If we find such cryptocurrency pairs Cryptocurrency F, Cryptocurrency G, Cryptocurrency H, Cryptocurrency I, Cryptocurrency J, then the dataset will be complete:

In other words, if there are a lot of crypto pairs, then we are faced with the task of finding the necessary data. We are looking for such crypto pairs that have the same timestamp composition as the target crypto pair (Cryptocurrency A).


How does it work in practice? At the time of this writing, we have historical data for more than 1000 crypto pairs. The most liquid part of them is no more than 6%. This part is of the greatest interest. Note: due to their liquidity, these pairs have practically no gaps in the data. Each of the cryptocurrency pairs, which is included in this 6%, alternately acts as Cryptocurrency A. we are looking for a complete list of comparable crypto pairsfor the current cryptocurrency pair that can give as much data as the Cryptocurrency A time series contains.

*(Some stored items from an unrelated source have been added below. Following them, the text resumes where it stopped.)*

-- ==== Sys2Proof/Machine/Dispatch.lean ====
section
/-! DEFINITION. exec: one arm for each constructor of Instr. -/

namespace Sys2Proof.Machine

open Sys2Proof
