/-- R12, R13, R396, R411 to R423, R426, R427: self-test and fences take units out of service, errors are recorded, heat and
coolant act, resets leave what they leave, boot keys and images change as requests say, and registers take their RW fields.
The issue clock under a cap is a free value (log 13). The model's readings: the place of a request's parts and when an index counts
as accepted (log 30), how long a line stays in error (log 35), the table of vectors (log 42), what resets keep (logs 50, 84), what
ATTN and ATTOUT hold and which key signs (log 52), the paths of lanes and causes of fences (log 53), the version that an error in
SRAM strikes (log 73). -/
def Obligations.FleetEvents : Prop :=
  (∀ s path cause f, functionOf path = some f →
    (s.fenced f.path = true ∨ (cause = 0 ∧ f.path ≠ path) → exec (.fenceUnit path cause) s = .next s) ∧
    (s.fenced f.path = false → (cause ≠ 0 ∨ f.path = path) → exec (.fenceUnit path cause) s =
      .next ((({ s with fleet := { s.fleet with fences := s.fleet.fences ++ [f.path] } }).fenceEffect f).errRecord 0x0141 path 0 0xFFFF
        cause))) ∧
  (∀ s path, (s.fleet.bist = 0 → testable path = true →
      exec (.bistRun path) s = .next (s.setFleet { s.fleet with bist := 1, testing := path })) ∧
    (s.fleet.bist ≠ 0 → exec (.bistRun path) s = .next (s.setFleet { s.fleet with fails := BitVec.allOnes 32 }))) ∧
  (∀ s pass path test,
    (s.fleet.bist = 1 → s.unitEmpty s.fleet.testing = true →
      ∃ u, exec (.bistTest pass path test) s = .next u ∧ u.fleet = { s.fleet with bist := 2 } ∧
        ∀ pa, (pKind s.fleet.testing ≠ 0x0A ∨ pa / 0x000C00000000 ≠ 2 * pDie s.fleet.testing + pIdx s.fleet.testing) →
          u.byteAt pa = s.byteAt pa) ∧
    (s.fleet.bist = 2 →
      let bad := (if pass = true then [] else path.zip test).filter fun p => inUnit s.fleet.testing p.1
      let one := fun (s : State) (p : Word × Nat) =>
        (match functionOf p.1 with | some g => s.fence g | none => s).errRecord 0x0140 p.1 0 0xFFFF p.2
      exec (.bistTest pass path test) s = .next (bad.foldl one
        (s.setFleet { s.fleet with bist := 0, testing := 0, fails := BitVec.ofNat 32 bad.length })))) ∧
  (∀ s b rest, s.fleet.errors = b :: rest →
    let t := s.setFleet { s.fleet with errors := rest }
    (s.ringRoom 0x2020000 = true → exec .errorRecordWrite s = .next (t.putRecord 0x2020000 32 b)) ∧
    (s.ringRoom 0x2020000 = false → s.ringLen 0x2020000 ≠ 0 → (leNat (b.take 1) = 0 ∨ leNat (b.take 1) = 4) →
      exec .errorRecordWrite s = .next (t.setFleet { t.fleet with dropped := t.fleet.dropped + 1 }))) ∧
  (∀ s path line detail,
    let bad := if s.poison.contains line = true then s else { s with poison := s.poison ++ [line] }
    (∀ k ∈ [(MemErr.hbm, 0x0100), (.lpddr, 0x0102)],
      exec (.memoryError k.1 true path line detail) s = .next (s.errRecord k.2 path (128 * line) 0xFFFF detail) ∧
      (s.kvOwner line = none → exec (.memoryError k.1 false path line detail) s =
        .next (bad.errRecord (k.2 + 1) path (128 * line) 0xFFFF detail)) ∧
      (s.kvOwner line ≠ none → exec (.memoryError k.1 false path line detail) s = .next bad)) ∧
    (let pa := if holdsLines path = true then 128 * line else 0
     let u := (if holdsLines path = true then bad else s).errRecord 0x0111 path pa 0xFFFF 0
     exec (.memoryError .sram true path line detail) s = .next (s.errRecord 0x0110 path pa 0xFFFF 0) ∧
     ((holdsLines path = true → s.versionAt line = none) →
       (functionOf path = none → exec (.memoryError .sram false path line detail) s = .next u) ∧
       ∀ f, functionOf path = some f → exec (.memoryError .sram false path line detail) s = .next (
         if u.fenced f.path = true then u else (u.fence f).errRecord 0x0141 path 0 0xFFFF 0x0111)))) ∧
  (∀ s path line detail,
    exec (.memoryError .store true path line detail) s = .next (s.errRecord 0x0100 path (128 * line) 0xFFFF detail) ∧
    (s.versionAt line = none →
      exec (.memoryError .store false path line detail) s = .next (s.errRecord 0x0101 path (128 * line) 0xFFFF detail)) ∧
    ∀ t n, s.versionAt line = some (t, n) → holdsLines path = true → ∀ k ∈ [MemErr.sram, .store],
      exec (.memoryError k false path line detail) s =
        .next ((s.loseVersions t n).errRecord 0x0131 path (128 * line) 0xFFFF (((s.qcp? t).map Qcp.qid).getD 0))) ∧
  (∀ s path lane, exec (.linkFlitReplayed path lane) s = .next (s.errRecord 0x0120 path 0 0xFFFF lane) ∧
    (∀ p, functionOf (lanePath path lane) = some (.lane p) → s.fenced p = false →
      exec (.linkLaneFailed path lane) s = .next ((s.fence (.lane p)).errRecord 0x0121 p 0 0xFFFF lane) ∧
      (s.fence (.lane p)).mem = s.mem ∧ (s.fence (.lane p)).fenced p = true ∧
      (pKind path = 0x14 → aget (s.fence (.lane p)).fleet.ports (pIdx path) =
        (aget s.fleet.ports (pIdx path)).bind fun n => if n ≤ 1 then none else some (n - 1)))) ∧
  (∀ s die celsius,
    let hot := aset s.fleet.temps die celsius
    (95 < celsius → celsius < 105 → die ≤ 8 → s.fleet.throttled.contains die = false → exec (.thermalThrottle die celsius) s =
      .next ((s.setFleet { s.fleet with temps := hot, throttled := s.fleet.throttled ++ [die] }).errRecord 0x0150 (diePath die) 0 0xFFFF
        celsius)) ∧
    (105 ≤ celsius → celsius ≤ 255 → die ≤ 8 → s.fleet.tripped = false → exec (.thermalTrip die celsius) s =
      .next ((s.setFleet { s.fleet with tripped := true, temps := hot }).errRecord 0x0151 (diePath die) 0 0xFFFF celsius))) ∧
  (∀ s dlpm, (dlpm < 30 → s.fleet.coolant = false → exec (.coolantFlowLow dlpm) s =
      .next ((s.setFleet { s.fleet with coolant := true }).errRecord 0x0153 pmcPath 0 0xFFFF dlpm)) ∧
    (30 ≤ dlpm → exec (.coolantFlowRestored dlpm) s = .next (s.setFleet { s.fleet with coolant := false }))) ∧
  (∀ s, (4600 ≤ s.watts → s.fleet.throttled = [] →
      exec .powerCapCorrection s = .next (s.setFleet { s.fleet with mhz := 2400, slow := [] })) ∧
    ((s.watts < 4600 ∨ s.fleet.throttled ≠ []) → ∃ u, exec .powerCapCorrection s = .next u ∧ u.mem = s.mem ∧
      u.fleet.mhz ∈ ((List.range 13).map fun k => 1200 + 100 * k) ∧ (4600 ≤ s.watts → u.fleet.mhz = 2400) ∧
      (∀ p ∈ u.fleet.slow, p.1 ∈ u.fleet.throttled ∧ 1200 ≤ p.2 ∧ p.2 ≤ u.fleet.mhz) ∧
      ∀ d, d ∈ u.fleet.throttled ↔ d ∈ s.fleet.throttled ∧ 95 < (Config.sensor (s.free + 1 + d)).toNat)) ∧
  (∀ s start, ∃ u, exec (.coldReset start) s = .next u ∧ u.boot.strap = start.strap ∧ u.ctxs = [] ∧ u.teams = [] ∧ u.threads = [] ∧ u.launches = [] ∧
    u.chains = [] ∧ u.bar = [] ∧ u.written = [] ∧ u.cycle = 0 ∧ u.poison = [] ∧
    (∀ b ∈ s.fleet.fatal, b ∈ u.fleet.fatal) ∧ u.boot.writing = none ∧
    u.mem = s.mem.filter (fun p => Config.hostBase ≤ p.1) ∧ u.fleet.fails = BitVec.ofNat 32 start.failed.length ∧
    u.fleet.fences = (start.failed.filterMap fun p => functionOf p.1).eraseDups.map Function.path) ∧
  (∀ s, ∃ u, exec .warmReset s = .next u ∧ u.ctxs = [] ∧ u.teams = [] ∧ u.chains = [] ∧ u.errs = s.errs ∧
    (∀ p ∈ u.threads, p.2.state = .unmapped) ∧
    (∀ t q, s.qcp? t = some q → ∃ r, u.qcp? t = some r ∧ r.qmap = q.qmap &&& ~~~1#64 ∧ r.wptr = q.wptr ∧ r.rptr = q.rptr ∧
      r.qfault = q.qfault) ∧
    (∀ q x, aget s.svc q = some x → ∃ y, aget u.svc q = some y ∧ y.on = false ∧ y.head = x.head ∧ y.tail = x.tail ∧ y.detail = x.detail) ∧
    (∀ b ∈ s.fleet.fatal, b ∈ u.fleet.errors) ∧
    u.mem = s.mem ∧ u.fleet.fences = s.fleet.fences ∧ u.boot = s.boot ∧ u.reg 0x200 0 = s.reg 0x200 0 ∧
    ∀ c < 1024, (u.reg (ctxBlock c) 0).getLsbD 0 = false) ∧
  (∀ b : Boot, b.owners.length ≤ 4 → b.tries (some Image.torn) = some 0x0163) ∧
  (∀ s, ∀ e ∈ [(0, Instr.writeSlotA), (1, .writeSlotB)],
    let r := s.mailbox
    let slot := fun (b : Boot) => if e.1 = 0 then b.slotA else b.slotB
    (∀ i, s.boot.writing = some (e.1, i) → ∃ u, exec e.2 s = .next u ∧ u.boot.result = 0 ∧ slot u.boot = some i ∧
      u.boot.writing = none ∧ u.boot.ran = s.boot.ran) ∧
    (s.boot.writing = none → s.boot.ran = e.1 → exec e.2 s = .next (s.finishCommand 4)) ∧
    (s.boot.writing = none → s.boot.ran ≠ e.1 → match s.boot.signer [0, 1, 2, 3, 4] r with
      | none => exec e.2 s = .next ((s.slotRecord 0x0163 (s.boot.slotOf r)).finishCommand 1)
      | some k =>
        if sigIndex r.sig ≤ s.boot.counters.getD k 0 then
          exec e.2 s = .next ((s.slotRecord 0x0162 (if k = 0 then none else some (k - 1))).finishCommand 2)
        else ∃ u, exec e.2 s = .next u ∧ slot u.boot = some Image.torn ∧
          u.boot.writing = some (e.1, { key := k, index := sigIndex r.sig, digest := digest r.body }) ∧
          (k < s.boot.counters.length → u.boot.counters.getD k 0 = sigIndex r.sig) ∧ u.boot.ran = s.boot.ran)) ∧
  (∀ s,
    let r := s.mailbox
    let signed := s.boot.signer [1, 2, 3, 4] r
    (s.boot.ran ≠ 2 → ∀ i ∈ [Instr.enrolOwnerKey, .revokeOwnerKey, .setVendoff], exec i s = .next (s.finishCommand 4)) ∧
    (∀ n, s.boot.ran = 2 → (s.boot.strap = true ∨ signed ≠ none) → s.boot.owners.findIdx? Option.isNone = some n →
      ∃ u, exec .enrolOwnerKey s = .next u ∧ u.boot.result = 0 ∧ u.boot.owners[n]? =
        some (some (digest (if s.boot.strap = true then s.requestBytes else r.body), false)) ∧
      ∀ k, signed = some k → u.boot.counters =
        if s.boot.strap = true then s.boot.counters else (s.boot.accepted k (sigIndex r.sig)).counters) ∧
    (s.boot.strap = false → signed = none → exec .enrolOwnerKey s = .next (s.finishCommand 4)) ∧
    (∀ k, s.boot.ran = 2 → s.boot.owners[leNat (r.body.take 1)]? = some (some k) →
      if signed = none then exec .revokeOwnerKey s = .next (s.finishCommand 4)
      else ∃ u, exec .revokeOwnerKey s = .next u ∧ u.boot.result = 0 ∧
        u.boot.owners[leNat (r.body.take 1)]? = some (some (k.1, true)) ∧
        ∀ j, signed = some j → u.boot.counters = (s.boot.accepted j (sigIndex r.sig)).counters) ∧
    (s.boot.ran = 2 → match signed with
      | none => exec .setVendoff s = .next (s.finishCommand 4)
      | some k => exec .setVendoff s =
        .next ({ s with boot := { s.boot.accepted k (sigIndex r.sig) with vendoff := true } }.finishCommand 0))) ∧
  (∀ s nonce output, s.boot.ran ≠ 2 → s.boot.reports < 2 ^ 23 → ∃ u b, exec (.attestationReport nonce output) s = .next u ∧
    u.boot = { s.boot with reports := s.boot.reports + 1 } ∧ u.mem = memWrite s.mem (located output.toNat b) ∧
    b.length = 256 + 2820 ∧ (b.drop 4).take 4 = leBytes 4 (s.boot.reports / 2 ^ 20) ∧ (b.drop 16).take 32 = s.bytesAt nonce.toNat 32) ∧
  (∀ s off value bytes, off % 8 = 0 →
    let m := byteMask bytes
    let old := s.reg off (regReset off)
    let v := (old &&& ~~~m) ||| (value &&& m)
    let kept := (0x100000 ≤ off ∧ off < 0x110000 ∧ off % 0x40 = 0x10) ∨ (0x300000 ≤ off ∧ off < 0x304000 ∧ off % 0x100 = 0x18) ∨
      off = 0x2050000
    let t := if s.regFields off v = [] then s
      else s.setReg off (setFields old v (s.regFields off v) &&& ~~~(w1cBits off &&& value &&& m))
    (¬ kept → exec (.registerWrite off value bytes) s =
      .next (if 0x1000000 ≤ off ∧ off < 0x1008000 then t.sendPending ((off - 0x1000000) / 16) else t)))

For example, let it be BTCUSDT. Consider the data for a certain period of time from the current moment. Which crypto pairs have the same amount of data? Lossless? We process the corresponding request. As a result (in the form of a file), we have a complete list of comparable crypto pairs (which can be analyzed together with BTCUSDT). A file with the relevant data is posted on

Obviously, the list of comparable crypto pairs can change from time to time. If a crypto pair has holes in the data over the time period under consideration, it is dropped from the full list of comparable crypto pairs in relation to Cryptocurrency A (and vice versa, if everything is fine, it is included in the list).

Note also that each liquid crypto pair has its own complete list of comparable crypto pairs for the period under review.